■ **TASK DATA**:

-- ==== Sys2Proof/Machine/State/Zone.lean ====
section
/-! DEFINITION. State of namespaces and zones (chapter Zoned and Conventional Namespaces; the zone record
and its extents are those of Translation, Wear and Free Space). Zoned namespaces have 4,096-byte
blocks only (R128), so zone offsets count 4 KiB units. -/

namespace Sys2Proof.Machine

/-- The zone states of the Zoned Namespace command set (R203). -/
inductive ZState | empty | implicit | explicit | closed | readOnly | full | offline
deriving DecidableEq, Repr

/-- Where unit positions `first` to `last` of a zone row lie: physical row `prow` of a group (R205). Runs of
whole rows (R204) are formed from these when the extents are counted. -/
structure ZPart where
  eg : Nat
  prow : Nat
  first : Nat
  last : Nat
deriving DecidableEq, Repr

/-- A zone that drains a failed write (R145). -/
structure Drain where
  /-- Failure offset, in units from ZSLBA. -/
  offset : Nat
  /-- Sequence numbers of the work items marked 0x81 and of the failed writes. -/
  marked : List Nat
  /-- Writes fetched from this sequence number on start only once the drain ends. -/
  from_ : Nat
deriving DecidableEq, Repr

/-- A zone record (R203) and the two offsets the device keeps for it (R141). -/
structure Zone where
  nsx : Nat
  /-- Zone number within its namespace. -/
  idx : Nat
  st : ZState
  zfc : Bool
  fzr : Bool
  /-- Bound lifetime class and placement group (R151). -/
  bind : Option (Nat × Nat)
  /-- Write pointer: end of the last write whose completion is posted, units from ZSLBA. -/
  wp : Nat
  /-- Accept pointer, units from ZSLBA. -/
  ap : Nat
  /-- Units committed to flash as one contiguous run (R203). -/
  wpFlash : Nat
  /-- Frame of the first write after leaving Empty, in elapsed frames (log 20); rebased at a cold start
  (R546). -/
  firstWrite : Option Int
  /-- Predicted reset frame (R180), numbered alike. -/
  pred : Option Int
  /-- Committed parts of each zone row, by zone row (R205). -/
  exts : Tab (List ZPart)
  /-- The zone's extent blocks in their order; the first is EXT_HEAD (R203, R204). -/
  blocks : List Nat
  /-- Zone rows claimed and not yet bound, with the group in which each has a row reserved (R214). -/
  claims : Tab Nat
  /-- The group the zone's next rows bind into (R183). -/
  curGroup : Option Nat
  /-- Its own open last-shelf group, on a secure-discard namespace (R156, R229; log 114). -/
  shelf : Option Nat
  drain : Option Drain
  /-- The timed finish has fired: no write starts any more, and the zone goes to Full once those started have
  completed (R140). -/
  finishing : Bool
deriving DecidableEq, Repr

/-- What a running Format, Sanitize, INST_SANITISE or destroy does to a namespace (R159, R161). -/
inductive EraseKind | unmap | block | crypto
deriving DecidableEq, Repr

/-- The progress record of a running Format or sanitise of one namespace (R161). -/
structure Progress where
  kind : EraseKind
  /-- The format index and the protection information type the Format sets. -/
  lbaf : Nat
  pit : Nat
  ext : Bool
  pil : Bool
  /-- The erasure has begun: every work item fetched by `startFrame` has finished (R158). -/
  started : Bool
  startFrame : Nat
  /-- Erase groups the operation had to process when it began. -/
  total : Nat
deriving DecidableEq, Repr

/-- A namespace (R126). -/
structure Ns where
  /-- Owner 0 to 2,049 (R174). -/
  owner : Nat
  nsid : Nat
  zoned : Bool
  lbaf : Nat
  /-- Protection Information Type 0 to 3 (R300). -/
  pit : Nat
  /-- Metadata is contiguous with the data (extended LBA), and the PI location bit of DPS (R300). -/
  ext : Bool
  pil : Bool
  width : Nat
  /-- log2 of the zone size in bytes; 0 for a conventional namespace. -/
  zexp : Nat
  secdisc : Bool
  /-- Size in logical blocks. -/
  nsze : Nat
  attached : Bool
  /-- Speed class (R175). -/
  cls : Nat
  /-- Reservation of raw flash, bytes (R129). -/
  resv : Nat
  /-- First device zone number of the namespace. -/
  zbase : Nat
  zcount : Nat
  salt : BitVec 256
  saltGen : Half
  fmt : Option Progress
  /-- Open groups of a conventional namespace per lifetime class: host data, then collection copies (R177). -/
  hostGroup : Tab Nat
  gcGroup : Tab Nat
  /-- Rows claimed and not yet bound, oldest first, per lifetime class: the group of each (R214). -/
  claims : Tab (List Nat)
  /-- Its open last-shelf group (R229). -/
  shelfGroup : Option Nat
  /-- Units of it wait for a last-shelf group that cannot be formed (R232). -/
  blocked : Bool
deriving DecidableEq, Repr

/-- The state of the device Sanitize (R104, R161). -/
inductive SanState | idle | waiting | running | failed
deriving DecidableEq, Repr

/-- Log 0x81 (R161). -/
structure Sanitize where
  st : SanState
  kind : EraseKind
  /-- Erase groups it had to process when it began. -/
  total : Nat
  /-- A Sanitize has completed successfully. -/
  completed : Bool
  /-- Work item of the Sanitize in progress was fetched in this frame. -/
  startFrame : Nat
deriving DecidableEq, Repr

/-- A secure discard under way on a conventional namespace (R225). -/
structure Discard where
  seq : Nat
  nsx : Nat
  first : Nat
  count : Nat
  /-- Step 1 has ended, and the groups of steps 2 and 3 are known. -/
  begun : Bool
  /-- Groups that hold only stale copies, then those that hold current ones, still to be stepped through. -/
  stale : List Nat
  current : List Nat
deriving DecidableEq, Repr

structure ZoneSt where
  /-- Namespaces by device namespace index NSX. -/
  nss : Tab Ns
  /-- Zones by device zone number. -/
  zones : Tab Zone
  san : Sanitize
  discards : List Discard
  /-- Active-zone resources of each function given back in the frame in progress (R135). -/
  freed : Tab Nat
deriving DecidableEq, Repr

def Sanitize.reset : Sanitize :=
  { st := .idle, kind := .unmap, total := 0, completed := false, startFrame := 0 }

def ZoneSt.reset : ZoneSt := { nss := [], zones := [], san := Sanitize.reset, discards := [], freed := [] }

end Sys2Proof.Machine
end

==

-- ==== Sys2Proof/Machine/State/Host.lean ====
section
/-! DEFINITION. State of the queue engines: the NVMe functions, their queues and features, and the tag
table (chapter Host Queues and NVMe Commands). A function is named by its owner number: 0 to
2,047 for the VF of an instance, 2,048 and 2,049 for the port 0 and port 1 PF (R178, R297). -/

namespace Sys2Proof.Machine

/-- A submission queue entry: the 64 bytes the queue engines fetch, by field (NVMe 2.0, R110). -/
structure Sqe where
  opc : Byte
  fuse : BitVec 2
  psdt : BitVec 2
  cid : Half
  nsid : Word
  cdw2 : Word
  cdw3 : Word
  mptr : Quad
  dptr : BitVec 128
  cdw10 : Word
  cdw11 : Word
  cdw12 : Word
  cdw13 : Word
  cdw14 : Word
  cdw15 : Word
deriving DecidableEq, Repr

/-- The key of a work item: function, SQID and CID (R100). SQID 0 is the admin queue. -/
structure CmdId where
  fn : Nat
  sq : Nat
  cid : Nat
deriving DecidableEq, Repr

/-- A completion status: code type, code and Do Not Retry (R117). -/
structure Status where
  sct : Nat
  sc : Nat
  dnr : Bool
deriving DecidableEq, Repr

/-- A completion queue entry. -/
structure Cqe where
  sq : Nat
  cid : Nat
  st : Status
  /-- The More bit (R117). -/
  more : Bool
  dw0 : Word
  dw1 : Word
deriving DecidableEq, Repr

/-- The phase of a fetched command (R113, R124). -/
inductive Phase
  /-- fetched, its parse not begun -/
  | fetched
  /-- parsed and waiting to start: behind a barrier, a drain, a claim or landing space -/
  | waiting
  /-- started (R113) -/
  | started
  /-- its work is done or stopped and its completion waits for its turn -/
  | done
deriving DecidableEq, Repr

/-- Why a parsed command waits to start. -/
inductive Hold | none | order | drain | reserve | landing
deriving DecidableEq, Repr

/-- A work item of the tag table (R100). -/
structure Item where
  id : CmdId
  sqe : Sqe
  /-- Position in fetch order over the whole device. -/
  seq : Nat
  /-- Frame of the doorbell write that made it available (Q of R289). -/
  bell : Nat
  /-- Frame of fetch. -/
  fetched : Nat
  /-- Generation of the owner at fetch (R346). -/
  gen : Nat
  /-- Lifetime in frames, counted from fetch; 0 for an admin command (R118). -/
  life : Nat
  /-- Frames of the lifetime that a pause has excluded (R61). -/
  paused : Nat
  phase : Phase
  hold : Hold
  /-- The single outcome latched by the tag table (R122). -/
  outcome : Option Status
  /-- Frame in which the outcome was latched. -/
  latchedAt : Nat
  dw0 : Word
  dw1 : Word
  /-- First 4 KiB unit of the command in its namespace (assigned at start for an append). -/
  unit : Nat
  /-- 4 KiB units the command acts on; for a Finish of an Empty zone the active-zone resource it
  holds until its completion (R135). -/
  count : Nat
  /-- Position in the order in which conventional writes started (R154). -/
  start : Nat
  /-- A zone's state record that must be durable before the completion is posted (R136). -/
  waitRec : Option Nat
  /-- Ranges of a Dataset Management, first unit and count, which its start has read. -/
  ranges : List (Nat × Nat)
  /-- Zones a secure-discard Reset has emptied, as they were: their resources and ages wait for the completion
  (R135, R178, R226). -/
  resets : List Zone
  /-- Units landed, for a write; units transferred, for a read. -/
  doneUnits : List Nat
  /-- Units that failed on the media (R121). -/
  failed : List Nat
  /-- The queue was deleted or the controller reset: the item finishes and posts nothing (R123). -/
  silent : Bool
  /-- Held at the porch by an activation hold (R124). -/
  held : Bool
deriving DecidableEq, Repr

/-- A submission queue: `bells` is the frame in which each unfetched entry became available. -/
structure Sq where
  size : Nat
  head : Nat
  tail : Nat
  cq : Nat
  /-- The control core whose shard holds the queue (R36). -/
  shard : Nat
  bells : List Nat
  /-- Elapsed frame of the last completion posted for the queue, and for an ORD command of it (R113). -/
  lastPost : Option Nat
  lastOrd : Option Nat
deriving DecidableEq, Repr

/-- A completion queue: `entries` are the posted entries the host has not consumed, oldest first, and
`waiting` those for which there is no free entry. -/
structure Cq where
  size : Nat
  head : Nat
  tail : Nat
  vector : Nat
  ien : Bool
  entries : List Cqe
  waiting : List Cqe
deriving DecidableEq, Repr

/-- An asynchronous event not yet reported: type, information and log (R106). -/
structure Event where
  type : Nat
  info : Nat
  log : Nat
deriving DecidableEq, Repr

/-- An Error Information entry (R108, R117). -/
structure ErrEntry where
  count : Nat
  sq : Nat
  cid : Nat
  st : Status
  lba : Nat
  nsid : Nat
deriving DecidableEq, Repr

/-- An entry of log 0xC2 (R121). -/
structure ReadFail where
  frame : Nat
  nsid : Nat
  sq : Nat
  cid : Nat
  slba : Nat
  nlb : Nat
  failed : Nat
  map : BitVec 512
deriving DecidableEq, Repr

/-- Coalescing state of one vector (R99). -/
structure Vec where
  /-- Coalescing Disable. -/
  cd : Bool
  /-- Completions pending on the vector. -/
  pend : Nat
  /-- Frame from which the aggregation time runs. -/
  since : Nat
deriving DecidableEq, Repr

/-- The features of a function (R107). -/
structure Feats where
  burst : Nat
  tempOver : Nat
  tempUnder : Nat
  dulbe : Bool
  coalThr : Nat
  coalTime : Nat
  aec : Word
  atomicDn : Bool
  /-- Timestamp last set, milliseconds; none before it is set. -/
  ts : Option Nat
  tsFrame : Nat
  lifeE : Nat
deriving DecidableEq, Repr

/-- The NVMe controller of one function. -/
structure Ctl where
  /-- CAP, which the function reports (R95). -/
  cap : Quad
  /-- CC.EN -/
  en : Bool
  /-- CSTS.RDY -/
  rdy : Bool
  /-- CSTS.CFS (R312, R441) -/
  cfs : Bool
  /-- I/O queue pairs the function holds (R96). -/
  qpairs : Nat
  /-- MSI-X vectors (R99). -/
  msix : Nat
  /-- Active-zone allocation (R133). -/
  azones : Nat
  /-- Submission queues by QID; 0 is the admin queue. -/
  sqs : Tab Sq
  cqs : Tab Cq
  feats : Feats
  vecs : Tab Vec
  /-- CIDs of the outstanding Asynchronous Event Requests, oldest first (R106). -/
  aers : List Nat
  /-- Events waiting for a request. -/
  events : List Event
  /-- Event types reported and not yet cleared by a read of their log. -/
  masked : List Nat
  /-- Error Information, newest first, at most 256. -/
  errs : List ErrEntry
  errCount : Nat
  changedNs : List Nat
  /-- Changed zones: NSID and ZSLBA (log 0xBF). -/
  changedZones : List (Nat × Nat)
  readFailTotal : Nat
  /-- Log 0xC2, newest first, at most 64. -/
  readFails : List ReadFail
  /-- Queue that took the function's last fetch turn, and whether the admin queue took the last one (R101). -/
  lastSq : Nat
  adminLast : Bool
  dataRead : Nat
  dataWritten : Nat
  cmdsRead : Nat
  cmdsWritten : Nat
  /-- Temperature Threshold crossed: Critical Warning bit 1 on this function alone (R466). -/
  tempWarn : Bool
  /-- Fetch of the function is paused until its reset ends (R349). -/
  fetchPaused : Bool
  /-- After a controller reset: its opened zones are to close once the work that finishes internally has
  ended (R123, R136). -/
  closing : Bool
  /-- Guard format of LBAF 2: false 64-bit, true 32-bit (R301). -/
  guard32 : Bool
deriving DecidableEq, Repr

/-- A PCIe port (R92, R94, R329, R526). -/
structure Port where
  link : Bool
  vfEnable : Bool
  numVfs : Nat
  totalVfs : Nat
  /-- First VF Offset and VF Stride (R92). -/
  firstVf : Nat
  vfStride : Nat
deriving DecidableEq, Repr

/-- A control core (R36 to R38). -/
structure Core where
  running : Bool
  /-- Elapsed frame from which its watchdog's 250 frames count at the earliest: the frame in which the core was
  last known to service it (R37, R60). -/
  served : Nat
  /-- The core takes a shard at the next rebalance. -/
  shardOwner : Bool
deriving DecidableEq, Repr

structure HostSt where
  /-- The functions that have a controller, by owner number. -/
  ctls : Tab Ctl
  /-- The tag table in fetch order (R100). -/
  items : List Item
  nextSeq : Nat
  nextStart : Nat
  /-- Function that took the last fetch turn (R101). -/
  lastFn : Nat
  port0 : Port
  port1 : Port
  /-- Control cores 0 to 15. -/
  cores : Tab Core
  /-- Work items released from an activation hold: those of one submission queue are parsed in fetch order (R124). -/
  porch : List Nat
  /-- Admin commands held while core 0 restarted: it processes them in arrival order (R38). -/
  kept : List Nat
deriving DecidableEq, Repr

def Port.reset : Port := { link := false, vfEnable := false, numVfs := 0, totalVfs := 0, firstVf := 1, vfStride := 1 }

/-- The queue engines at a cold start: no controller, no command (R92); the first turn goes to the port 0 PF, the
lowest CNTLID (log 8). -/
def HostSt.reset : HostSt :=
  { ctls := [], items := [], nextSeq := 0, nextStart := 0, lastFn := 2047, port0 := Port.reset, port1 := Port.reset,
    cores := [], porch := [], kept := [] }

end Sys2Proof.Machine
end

==

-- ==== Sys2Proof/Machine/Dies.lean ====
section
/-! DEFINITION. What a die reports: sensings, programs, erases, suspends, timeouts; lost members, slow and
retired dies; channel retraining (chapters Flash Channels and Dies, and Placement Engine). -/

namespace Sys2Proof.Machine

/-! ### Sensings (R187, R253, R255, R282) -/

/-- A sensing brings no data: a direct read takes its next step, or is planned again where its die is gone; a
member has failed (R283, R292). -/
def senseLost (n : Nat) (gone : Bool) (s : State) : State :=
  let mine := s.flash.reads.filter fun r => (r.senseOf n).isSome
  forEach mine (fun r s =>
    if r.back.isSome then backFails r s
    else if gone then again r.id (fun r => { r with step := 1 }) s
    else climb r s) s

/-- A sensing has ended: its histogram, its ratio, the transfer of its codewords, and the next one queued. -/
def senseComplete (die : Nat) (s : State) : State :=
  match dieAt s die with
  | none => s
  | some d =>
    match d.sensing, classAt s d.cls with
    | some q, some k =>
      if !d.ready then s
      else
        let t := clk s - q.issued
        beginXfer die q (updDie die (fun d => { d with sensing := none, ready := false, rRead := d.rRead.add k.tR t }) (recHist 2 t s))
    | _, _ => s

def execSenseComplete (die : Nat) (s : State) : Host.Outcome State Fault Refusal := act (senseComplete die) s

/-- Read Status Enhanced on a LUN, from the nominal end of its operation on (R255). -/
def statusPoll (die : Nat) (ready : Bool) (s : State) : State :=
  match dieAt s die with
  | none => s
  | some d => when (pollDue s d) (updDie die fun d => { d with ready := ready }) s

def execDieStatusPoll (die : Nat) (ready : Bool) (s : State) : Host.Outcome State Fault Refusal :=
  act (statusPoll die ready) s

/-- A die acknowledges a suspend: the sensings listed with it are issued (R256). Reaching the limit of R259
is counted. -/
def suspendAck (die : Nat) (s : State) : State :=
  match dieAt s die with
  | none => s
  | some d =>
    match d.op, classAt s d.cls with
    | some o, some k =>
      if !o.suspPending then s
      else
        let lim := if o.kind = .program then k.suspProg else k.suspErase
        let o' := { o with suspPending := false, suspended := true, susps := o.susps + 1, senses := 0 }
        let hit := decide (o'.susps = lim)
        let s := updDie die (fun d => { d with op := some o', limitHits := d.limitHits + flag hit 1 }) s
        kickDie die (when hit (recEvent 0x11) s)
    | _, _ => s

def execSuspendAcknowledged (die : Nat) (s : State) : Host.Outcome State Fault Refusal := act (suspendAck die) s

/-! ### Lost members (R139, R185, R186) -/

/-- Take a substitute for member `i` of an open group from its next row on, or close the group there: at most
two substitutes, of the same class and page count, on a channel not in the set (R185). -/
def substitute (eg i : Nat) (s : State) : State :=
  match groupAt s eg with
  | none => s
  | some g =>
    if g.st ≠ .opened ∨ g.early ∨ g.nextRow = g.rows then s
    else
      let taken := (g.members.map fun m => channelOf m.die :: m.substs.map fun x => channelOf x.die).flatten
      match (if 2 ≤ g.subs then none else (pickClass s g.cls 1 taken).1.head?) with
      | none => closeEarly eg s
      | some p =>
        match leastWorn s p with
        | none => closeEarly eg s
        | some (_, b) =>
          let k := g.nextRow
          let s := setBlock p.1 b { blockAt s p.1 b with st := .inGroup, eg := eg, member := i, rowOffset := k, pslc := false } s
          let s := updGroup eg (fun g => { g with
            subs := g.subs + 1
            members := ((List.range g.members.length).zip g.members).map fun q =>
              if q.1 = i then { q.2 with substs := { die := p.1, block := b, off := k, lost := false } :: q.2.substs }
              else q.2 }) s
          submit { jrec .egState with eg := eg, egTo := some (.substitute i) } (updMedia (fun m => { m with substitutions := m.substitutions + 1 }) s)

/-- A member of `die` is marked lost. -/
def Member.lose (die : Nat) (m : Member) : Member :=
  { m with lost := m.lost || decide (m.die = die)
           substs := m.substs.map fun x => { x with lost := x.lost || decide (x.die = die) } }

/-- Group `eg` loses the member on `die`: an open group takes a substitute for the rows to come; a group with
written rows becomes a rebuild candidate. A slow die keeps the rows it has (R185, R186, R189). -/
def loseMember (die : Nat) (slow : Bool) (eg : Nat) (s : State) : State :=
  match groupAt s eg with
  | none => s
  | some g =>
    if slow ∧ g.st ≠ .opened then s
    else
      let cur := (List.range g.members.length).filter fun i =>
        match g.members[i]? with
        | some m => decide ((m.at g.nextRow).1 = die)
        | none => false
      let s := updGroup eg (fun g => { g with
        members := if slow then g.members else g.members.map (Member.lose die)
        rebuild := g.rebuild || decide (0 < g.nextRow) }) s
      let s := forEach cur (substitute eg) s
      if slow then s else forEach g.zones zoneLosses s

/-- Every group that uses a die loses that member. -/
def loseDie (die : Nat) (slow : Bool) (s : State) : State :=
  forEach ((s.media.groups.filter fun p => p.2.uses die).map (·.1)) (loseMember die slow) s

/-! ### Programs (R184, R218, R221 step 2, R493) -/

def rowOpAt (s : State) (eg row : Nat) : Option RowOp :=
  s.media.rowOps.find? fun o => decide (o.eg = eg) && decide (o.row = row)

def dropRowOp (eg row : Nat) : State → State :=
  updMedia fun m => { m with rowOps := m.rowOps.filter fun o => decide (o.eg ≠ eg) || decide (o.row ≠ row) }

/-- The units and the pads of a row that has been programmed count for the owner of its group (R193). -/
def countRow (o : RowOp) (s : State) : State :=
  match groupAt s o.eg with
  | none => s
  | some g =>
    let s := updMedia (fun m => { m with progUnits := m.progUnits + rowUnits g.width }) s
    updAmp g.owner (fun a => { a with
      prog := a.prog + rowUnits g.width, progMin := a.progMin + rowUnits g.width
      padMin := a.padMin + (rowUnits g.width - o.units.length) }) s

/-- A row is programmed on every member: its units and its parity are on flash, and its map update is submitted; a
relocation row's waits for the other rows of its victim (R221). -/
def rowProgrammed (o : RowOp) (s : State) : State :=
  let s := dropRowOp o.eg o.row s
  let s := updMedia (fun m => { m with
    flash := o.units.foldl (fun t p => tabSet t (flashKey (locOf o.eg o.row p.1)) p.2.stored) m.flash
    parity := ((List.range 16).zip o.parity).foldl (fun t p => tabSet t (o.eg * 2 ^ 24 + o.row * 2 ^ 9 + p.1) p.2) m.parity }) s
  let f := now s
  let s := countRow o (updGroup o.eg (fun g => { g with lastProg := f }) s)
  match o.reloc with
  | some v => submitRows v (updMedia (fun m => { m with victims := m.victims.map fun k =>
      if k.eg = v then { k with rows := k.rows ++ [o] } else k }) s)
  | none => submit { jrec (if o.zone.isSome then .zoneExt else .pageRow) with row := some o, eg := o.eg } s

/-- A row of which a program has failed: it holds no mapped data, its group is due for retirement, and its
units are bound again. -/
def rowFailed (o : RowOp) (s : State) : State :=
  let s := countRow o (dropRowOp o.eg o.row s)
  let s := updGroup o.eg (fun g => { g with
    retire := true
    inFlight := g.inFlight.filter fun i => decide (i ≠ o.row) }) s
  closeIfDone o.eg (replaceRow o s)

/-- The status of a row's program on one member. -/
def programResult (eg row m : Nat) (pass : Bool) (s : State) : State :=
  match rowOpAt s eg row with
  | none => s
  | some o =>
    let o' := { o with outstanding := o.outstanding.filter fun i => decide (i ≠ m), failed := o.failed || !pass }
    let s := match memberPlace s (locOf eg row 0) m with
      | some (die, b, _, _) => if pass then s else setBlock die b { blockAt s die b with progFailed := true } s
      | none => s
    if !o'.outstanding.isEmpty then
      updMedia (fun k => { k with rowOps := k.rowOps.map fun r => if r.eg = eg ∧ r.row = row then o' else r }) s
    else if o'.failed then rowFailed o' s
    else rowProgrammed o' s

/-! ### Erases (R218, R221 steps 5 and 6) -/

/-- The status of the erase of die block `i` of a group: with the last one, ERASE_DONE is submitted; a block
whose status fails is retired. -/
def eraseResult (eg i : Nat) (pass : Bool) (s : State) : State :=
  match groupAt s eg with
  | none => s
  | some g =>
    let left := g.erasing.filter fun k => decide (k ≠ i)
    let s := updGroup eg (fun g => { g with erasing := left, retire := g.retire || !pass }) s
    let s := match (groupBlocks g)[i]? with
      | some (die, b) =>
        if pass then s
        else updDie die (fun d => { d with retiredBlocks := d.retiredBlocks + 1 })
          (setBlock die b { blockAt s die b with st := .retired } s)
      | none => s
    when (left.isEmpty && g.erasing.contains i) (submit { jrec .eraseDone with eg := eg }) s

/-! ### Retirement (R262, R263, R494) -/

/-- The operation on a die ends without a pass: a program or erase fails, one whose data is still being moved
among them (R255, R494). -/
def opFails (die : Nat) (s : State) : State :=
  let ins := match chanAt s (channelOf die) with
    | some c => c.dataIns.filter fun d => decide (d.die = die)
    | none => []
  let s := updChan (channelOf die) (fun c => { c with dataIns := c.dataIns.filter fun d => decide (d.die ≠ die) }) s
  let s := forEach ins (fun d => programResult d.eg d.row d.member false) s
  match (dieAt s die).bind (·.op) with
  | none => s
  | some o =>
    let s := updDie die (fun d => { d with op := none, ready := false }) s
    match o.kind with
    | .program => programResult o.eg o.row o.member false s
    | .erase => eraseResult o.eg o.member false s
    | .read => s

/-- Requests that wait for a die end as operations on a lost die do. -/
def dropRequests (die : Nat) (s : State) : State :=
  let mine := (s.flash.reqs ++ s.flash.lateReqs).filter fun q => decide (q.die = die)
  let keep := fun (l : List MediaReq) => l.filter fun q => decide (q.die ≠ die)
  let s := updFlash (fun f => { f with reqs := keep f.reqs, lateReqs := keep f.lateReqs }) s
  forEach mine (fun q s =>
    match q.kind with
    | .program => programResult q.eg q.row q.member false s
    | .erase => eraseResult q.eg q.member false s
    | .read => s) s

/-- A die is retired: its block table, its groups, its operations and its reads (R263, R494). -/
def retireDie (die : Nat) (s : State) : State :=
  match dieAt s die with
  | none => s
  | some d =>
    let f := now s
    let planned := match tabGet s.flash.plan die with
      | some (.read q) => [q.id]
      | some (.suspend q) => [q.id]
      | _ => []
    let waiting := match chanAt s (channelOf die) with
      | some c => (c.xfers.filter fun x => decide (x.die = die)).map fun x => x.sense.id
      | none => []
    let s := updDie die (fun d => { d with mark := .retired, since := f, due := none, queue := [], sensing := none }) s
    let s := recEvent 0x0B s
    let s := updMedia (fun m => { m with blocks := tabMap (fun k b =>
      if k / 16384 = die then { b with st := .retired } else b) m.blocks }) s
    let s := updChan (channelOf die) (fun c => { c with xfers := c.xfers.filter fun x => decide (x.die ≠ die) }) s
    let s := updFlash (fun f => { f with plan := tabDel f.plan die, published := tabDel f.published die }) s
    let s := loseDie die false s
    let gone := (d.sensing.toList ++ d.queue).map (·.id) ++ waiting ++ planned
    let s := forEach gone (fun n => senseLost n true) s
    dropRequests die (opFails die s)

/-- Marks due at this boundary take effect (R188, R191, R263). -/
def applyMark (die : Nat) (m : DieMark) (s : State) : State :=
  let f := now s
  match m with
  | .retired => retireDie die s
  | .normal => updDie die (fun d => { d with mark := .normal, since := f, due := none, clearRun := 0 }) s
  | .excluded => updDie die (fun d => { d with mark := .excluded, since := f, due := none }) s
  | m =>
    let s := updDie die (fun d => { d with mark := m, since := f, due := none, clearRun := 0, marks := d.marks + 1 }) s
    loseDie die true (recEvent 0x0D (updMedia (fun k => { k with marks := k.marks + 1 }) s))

■ **THE PROBLEM**: Your answer should consist of all lines in the listing above that contain "xfers".

■ **ANSWER BOX**:
      | some c => (c.xfers.filter fun x => decide (x.die = die)).map fun x => x.sense.id
    let s := updChan (channelOf die) (fun c => { c with xfers := c.xfers.filter fun x => decide (x.die ≠ die) }) s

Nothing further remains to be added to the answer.